Lines after the one containing "wordOf (stacked s" are to be omitted; print exactly each line from the start of the records up to and including it.

• Saved entries
>>>>

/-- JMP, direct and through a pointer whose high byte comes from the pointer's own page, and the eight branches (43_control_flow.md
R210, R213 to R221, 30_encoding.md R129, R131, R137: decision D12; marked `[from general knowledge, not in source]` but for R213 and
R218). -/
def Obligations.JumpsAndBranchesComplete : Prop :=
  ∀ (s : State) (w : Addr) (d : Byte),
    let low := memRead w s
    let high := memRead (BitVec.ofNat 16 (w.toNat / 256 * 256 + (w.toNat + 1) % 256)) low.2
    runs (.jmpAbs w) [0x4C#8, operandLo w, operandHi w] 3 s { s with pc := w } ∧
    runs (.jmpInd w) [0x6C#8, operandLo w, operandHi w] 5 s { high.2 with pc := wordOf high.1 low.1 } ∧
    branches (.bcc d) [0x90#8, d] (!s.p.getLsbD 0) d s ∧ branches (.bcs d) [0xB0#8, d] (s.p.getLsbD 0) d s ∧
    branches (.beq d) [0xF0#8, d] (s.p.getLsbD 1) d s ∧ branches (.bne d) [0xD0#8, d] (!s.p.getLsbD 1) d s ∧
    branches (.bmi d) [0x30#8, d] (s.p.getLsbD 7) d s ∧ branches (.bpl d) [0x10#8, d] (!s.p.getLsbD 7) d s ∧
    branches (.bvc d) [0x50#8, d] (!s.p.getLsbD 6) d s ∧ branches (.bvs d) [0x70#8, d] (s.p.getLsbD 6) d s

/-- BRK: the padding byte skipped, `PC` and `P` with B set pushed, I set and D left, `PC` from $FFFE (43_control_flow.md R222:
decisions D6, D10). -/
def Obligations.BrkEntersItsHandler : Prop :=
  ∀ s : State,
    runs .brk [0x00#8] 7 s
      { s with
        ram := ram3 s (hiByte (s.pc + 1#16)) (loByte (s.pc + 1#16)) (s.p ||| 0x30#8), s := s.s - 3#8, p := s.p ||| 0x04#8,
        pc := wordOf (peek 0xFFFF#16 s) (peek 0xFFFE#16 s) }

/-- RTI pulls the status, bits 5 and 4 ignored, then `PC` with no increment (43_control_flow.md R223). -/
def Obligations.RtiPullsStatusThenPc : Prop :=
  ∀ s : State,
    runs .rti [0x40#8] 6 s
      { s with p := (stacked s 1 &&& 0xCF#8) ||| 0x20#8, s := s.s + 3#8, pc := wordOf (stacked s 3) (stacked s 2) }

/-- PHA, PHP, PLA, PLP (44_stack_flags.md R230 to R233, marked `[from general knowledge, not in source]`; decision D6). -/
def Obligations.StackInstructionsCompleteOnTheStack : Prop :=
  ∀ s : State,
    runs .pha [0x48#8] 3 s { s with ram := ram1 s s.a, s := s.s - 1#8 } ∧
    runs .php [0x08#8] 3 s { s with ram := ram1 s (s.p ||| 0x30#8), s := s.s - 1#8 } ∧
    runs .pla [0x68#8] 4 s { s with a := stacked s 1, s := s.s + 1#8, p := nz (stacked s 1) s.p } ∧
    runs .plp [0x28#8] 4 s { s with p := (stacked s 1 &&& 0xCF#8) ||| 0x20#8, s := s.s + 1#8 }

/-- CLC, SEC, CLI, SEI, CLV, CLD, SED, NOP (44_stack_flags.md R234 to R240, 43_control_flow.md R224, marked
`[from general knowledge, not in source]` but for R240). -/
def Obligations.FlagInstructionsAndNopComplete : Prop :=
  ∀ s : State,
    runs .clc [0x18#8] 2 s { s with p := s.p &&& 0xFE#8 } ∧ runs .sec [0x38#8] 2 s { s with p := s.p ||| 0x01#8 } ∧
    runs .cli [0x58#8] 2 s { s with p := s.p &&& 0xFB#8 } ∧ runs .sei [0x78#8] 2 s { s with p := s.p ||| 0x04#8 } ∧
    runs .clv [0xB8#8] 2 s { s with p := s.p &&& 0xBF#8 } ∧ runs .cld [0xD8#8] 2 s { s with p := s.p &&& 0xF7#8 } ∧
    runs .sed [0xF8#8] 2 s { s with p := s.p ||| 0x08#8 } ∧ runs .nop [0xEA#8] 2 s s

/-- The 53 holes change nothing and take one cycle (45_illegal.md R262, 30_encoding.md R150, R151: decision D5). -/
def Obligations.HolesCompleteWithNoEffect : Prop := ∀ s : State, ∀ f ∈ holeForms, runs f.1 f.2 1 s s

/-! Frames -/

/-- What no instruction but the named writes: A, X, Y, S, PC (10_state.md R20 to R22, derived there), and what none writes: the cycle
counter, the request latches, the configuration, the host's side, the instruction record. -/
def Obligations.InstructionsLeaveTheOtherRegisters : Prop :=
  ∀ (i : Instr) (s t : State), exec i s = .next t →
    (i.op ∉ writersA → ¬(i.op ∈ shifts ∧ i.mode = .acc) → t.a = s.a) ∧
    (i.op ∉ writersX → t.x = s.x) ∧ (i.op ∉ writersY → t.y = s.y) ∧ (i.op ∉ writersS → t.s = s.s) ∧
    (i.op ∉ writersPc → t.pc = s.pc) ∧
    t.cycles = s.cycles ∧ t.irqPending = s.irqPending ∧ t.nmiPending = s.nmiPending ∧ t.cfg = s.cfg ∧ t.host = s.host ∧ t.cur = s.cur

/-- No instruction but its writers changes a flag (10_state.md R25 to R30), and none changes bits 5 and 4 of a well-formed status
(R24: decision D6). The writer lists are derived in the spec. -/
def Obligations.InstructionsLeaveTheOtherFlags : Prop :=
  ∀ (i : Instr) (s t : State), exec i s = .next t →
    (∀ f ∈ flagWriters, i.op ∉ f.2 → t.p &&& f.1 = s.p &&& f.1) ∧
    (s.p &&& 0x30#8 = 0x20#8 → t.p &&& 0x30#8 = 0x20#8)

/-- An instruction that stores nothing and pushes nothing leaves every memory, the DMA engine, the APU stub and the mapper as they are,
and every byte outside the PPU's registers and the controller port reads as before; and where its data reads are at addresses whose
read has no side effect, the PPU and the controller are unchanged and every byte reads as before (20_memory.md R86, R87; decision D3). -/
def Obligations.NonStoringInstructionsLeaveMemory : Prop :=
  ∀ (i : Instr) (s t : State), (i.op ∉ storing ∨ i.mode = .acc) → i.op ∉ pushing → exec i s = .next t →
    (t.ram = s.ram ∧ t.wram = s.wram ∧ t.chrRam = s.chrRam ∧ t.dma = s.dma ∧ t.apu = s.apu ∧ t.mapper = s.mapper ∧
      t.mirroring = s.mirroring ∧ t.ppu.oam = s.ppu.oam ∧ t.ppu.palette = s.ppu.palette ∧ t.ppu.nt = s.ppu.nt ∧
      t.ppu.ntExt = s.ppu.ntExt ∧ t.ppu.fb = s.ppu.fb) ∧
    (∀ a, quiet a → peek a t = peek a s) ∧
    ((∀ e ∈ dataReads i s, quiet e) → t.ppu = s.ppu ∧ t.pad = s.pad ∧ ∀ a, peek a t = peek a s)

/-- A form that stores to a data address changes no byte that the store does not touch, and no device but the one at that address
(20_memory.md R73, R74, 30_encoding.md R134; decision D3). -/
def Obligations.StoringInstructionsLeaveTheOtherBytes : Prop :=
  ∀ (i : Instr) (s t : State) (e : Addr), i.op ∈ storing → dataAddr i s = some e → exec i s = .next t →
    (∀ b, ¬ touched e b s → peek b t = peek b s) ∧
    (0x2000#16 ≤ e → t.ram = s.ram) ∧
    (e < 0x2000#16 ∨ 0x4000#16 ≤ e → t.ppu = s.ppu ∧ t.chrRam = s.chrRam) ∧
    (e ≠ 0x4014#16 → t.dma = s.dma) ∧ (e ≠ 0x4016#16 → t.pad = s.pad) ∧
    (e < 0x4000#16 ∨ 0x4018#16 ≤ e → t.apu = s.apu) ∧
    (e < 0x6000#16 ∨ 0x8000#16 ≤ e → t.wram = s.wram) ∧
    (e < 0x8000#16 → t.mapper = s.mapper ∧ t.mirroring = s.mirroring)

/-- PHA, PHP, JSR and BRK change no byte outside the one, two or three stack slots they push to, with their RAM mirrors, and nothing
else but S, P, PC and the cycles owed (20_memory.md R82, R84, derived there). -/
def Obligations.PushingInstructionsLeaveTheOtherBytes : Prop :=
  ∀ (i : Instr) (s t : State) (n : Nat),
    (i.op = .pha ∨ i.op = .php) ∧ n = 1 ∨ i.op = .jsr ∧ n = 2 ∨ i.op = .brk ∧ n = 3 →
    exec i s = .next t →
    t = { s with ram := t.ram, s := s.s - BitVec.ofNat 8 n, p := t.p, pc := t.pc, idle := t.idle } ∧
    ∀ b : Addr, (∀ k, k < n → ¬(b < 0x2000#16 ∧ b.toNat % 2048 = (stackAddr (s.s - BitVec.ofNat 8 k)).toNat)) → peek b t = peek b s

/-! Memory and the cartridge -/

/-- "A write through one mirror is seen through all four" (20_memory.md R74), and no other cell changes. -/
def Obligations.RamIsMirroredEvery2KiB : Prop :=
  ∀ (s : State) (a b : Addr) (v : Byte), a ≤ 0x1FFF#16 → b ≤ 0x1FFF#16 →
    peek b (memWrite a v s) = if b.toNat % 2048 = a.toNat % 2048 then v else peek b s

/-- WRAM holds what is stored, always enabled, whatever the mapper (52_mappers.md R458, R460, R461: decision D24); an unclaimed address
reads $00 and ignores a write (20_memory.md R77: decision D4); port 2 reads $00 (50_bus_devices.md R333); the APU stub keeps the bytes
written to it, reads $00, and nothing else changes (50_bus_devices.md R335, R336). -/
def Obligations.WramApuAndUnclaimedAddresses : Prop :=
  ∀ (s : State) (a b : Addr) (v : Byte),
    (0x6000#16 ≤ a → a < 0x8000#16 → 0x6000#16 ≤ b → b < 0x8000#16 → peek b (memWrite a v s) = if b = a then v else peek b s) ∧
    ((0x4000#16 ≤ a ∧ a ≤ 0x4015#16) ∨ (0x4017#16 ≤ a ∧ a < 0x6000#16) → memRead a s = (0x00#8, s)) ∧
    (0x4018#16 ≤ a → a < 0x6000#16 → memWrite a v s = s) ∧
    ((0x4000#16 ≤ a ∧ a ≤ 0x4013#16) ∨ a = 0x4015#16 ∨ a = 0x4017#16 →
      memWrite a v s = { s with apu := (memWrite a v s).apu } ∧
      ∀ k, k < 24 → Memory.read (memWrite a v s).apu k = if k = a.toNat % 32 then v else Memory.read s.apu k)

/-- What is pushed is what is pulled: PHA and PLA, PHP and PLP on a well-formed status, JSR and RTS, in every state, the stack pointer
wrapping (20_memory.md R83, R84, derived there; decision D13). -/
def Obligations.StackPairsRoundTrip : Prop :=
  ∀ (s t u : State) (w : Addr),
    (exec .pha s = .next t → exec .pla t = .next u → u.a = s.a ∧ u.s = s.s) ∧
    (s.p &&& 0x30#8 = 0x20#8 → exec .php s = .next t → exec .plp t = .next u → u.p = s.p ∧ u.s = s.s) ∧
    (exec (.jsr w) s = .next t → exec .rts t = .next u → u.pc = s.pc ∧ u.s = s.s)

<<<<

• Output below
/-- JMP, direct and through a pointer whose high byte comes from the pointer's own page, and the eight branches (43_control_flow.md
R210, R213 to R221, 30_encoding.md R129, R131, R137: decision D12; marked `[from general knowledge, not in source]` but for R213 and
R218). -/
def Obligations.JumpsAndBranchesComplete : Prop :=
  ∀ (s : State) (w : Addr) (d : Byte),
    let low := memRead w s
    let high := memRead (BitVec.ofNat 16 (w.toNat / 256 * 256 + (w.toNat + 1) % 256)) low.2
    runs (.jmpAbs w) [0x4C#8, operandLo w, operandHi w] 3 s { s with pc := w } ∧
    runs (.jmpInd w) [0x6C#8, operandLo w, operandHi w] 5 s { high.2 with pc := wordOf high.1 low.1 } ∧
    branches (.bcc d) [0x90#8, d] (!s.p.getLsbD 0) d s ∧ branches (.bcs d) [0xB0#8, d] (s.p.getLsbD 0) d s ∧
    branches (.beq d) [0xF0#8, d] (s.p.getLsbD 1) d s ∧ branches (.bne d) [0xD0#8, d] (!s.p.getLsbD 1) d s ∧
    branches (.bmi d) [0x30#8, d] (s.p.getLsbD 7) d s ∧ branches (.bpl d) [0x10#8, d] (!s.p.getLsbD 7) d s ∧
    branches (.bvc d) [0x50#8, d] (!s.p.getLsbD 6) d s ∧ branches (.bvs d) [0x70#8, d] (s.p.getLsbD 6) d s

/-- BRK: the padding byte skipped, `PC` and `P` with B set pushed, I set and D left, `PC` from $FFFE (43_control_flow.md R222:
decisions D6, D10). -/
def Obligations.BrkEntersItsHandler : Prop :=
  ∀ s : State,
    runs .brk [0x00#8] 7 s
      { s with
        ram := ram3 s (hiByte (s.pc + 1#16)) (loByte (s.pc + 1#16)) (s.p ||| 0x30#8), s := s.s - 3#8, p := s.p ||| 0x04#8,
        pc := wordOf (peek 0xFFFF#16 s) (peek 0xFFFE#16 s) }

/-- RTI pulls the status, bits 5 and 4 ignored, then `PC` with no increment (43_control_flow.md R223). -/
def Obligations.RtiPullsStatusThenPc : Prop :=
  ∀ s : State,
    runs .rti [0x40#8] 6 s
      { s with p := (stacked s 1 &&& 0xCF#8) ||| 0x20#8, s := s.s + 3#8, pc := wordOf (stacked s 3) (stacked s 2) }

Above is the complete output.